The thing has gotten out of hand and nobody as yet has found a way to bring it back under control.  There are some indications of popular discontent over these exorbitant salary levels, but so far it doesn’t seem to be having much effect.

Friday, July 24, 2015

Hospital Advertising

Some years ago I participated in a discussion of marketing strategy at New England Baptist Hospital in Boston.  I mentioned that many patients came to that institution because they believed it offered the best chance for a good outcome.  I asked if they were correct, suggesting that if they were, their belief could be an effective marketing theme.

After a rather embarrassed silence, one of the physicians said that they did not know, but that they should.

Well, they now know more than they did.  I’ve received a document from the Hospital titled “A pledge from New England Baptist, your Orthopedic Hospital.”  After some narrative describing the hospital’s dedication to quality care, there are three pages of quality-related statistics.

Some of it is a little opaque, including a number described as “Statistical Prediction of Infection” attributed to a Massachusetts CY2013 HA/Data Report and something called Post-op DVT, which is undefined.  So there is room for improvement, but the accomplishment is real.

The hospital has good reason to be proud of its numbers.  However, it has not gone so far as to include them in its advertising, so far as I know.  Fifty years ago it was considered unethical for a hospital to advertise at all.  That is no longer the case, but there seems still to be a reticence to make overt claims to clinical superiority.

Wednesday, July 01, 2015

Primary Care

I haven’t said it for a long time, so I’ll say it again.  If medicine was a science, there would be no need for doctors.  If one could stick a finger a machine and learn the diagnosis and best treatment, there would be little or nothing for anybody else to do.  But no such machine exists yet so doctors learn what science and technology can tell them and then resolve uncertainties and choose among alternative courses of action.

It seems to me to follow that since science and technology can tell much more than they could in the past, there is less for doctors to do and we should need fewer of them.

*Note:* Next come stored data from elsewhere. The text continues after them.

-- ==== Sys2Proof/Laws/Crc.lean ====
section
/-! SUPPORT. What each function of the generators does, said once. -/

namespace Sys2Proof.Machine

open Sys2Proof

/-- The bits of a reflected value (40_crc_generators.md R58). -/
theorem reflect_getLsbD {n : Nat} (v : BitVec n) (i : Nat) :
    (reflect v).getLsbD i = (decide (i < n) && v.getLsbD (n - 1 - i)) := by
  simp [reflect, BitVec.getLsbD_reverse, BitVec.getMsbD_eq_getLsbD]

/-- The bits of a reflected value, by a bounded index. -/
@[simp] theorem reflect_getElem {n : Nat} (v : BitVec n) (i : Nat) (h : i < n) :
    (reflect v)[i] = v.getLsbD (n - 1 - i) := by
  rw [← BitVec.getLsbD_eq_getElem, reflect_getLsbD]
  simp [h]

@[simp] theorem reflect_zero {n : Nat} : reflect (0#n) = 0#n := by
  apply BitVec.eq_of_getLsbD_eq
  intro i hi
  simp [reflect_getLsbD]

/-- A shift step leaves zero at zero. -/
@[simp] theorem reflectedShift_zero {n : Nat} (rp : BitVec n) : reflectedShift rp 0#n = 0#n := by simp [reflectedShift]

@[simp] theorem normalRegister_nil {n : Nat} (p : CrcParams n) : normalRegister p [] = p.init := rfl

theorem normalRegister_snoc {n : Nat} (p : CrcParams n) (buf : List Byte) (d : Byte) :
    normalRegister p (buf ++ [d]) = normalByte p (normalRegister p buf) d := by
  simp [normalRegister]

@[simp] theorem accr_nil {n : Nat} (p : CrcParams n) : accr p [] = startValue p := rfl

theorem accr_snoc {n : Nat} (p : CrcParams n) (buf : List Byte) (d : Byte) :
    accr p (buf ++ [d]) = upd p (accr p buf) d := by
  simp [accr]

/-- One shift-right step as one equation, without a case split. -/
theorem reflectedShift_eq {n : Nat} (rp a : BitVec n) :
    reflectedShift rp a = (a >>> 1) ^^^ (if a.getLsbD 0 then rp else 0#n) := by
  unfold reflectedShift
  split <;> simp

/-- One shift-left step as one equation, without a case split. -/
theorem normalShift_eq {n : Nat} (poly reg : BitVec n) :
    normalShift poly reg = (reg <<< 1) ^^^ (if reg.msb then poly else 0#n) := by
  unfold normalShift
  split <;> simp

/-- The shift-right step distributes over XOR: the generators have no carry (40_crc_generators.md R56). -/
theorem reflectedShift_xor {n : Nat} (rp a b : BitVec n) :
    reflectedShift rp (a ^^^ b) = reflectedShift rp a ^^^ reflectedShift rp b := by
  apply BitVec.eq_of_getLsbD_eq
  intro i hi
  cases ha : a.getLsbD 0 <;> cases hb : b.getLsbD 0 <;> cases hr : rp.getLsbD i <;>
    simp [reflectedShift_eq, BitVec.getLsbD_xor, ha, hb, hr]

/-- Any number of shift-right steps distributes over XOR. -/
theorem reflectedShift_iterate_xor {n : Nat} (rp : BitVec n) (k : Nat) (a b : BitVec n) :
    (reflectedShift rp)^[k] (a ^^^ b) = (reflectedShift rp)^[k] a ^^^ (reflectedShift rp)^[k] b := by
  induction k generalizing a b with
  | zero => rfl
  | succ k ih => simp only [Function.iterate_succ_apply, reflectedShift_xor, ih]

/-- The byte step distributes over XOR in the pair of register and byte (40_crc_generators.md R70, derivation). -/
theorem upd_xor {n : Nat} (p : CrcParams n) (a b : BitVec n) (d e : Byte) :
    upd p (a ^^^ b) (d ^^^ e) = upd p a d ^^^ upd p b e := by
  rw [upd, upd, upd, ← reflectedShift_iterate_xor, BitVec.setWidth_xor]
  congr 1
  ac_rfl

end Sys2Proof.Machine
end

The matter arises specifically in the case of primary care.  The June 23 issue of The Boston Globe carried a rather lengthy article on the subject, titled Precarious future for primary care.  The article discussed the difficulties of recruiting physicians into primary care, given that the specialties pay better and can be less demanding.

In my last two ER experiences (nothing serious, only bothersome complaints at inconvenient hours) I learned during the visit that I was being seen not by a doctor but in one case by a nurse practitioner and in the other by a physician’s assistant.  In both cases my concern was properly addressed and I was completely satisfied by the service. 

Adding to that a reflection on what goes on during my unexciting, periodically scheduled routine visits to my regular primary care physician causes me to wonder whether we really need physicians for most primary care at all. 

Primary care physicians graduate from college, go to medical school for four years and then undertake two or three years of residency.  According to the article, the average salary of a physician in family practice is $196,000 per year.  There may well be a goodly number of people who could be trained to carry out the function satisfactorily in a shorter period of time and who would be happy to work for a lower salary.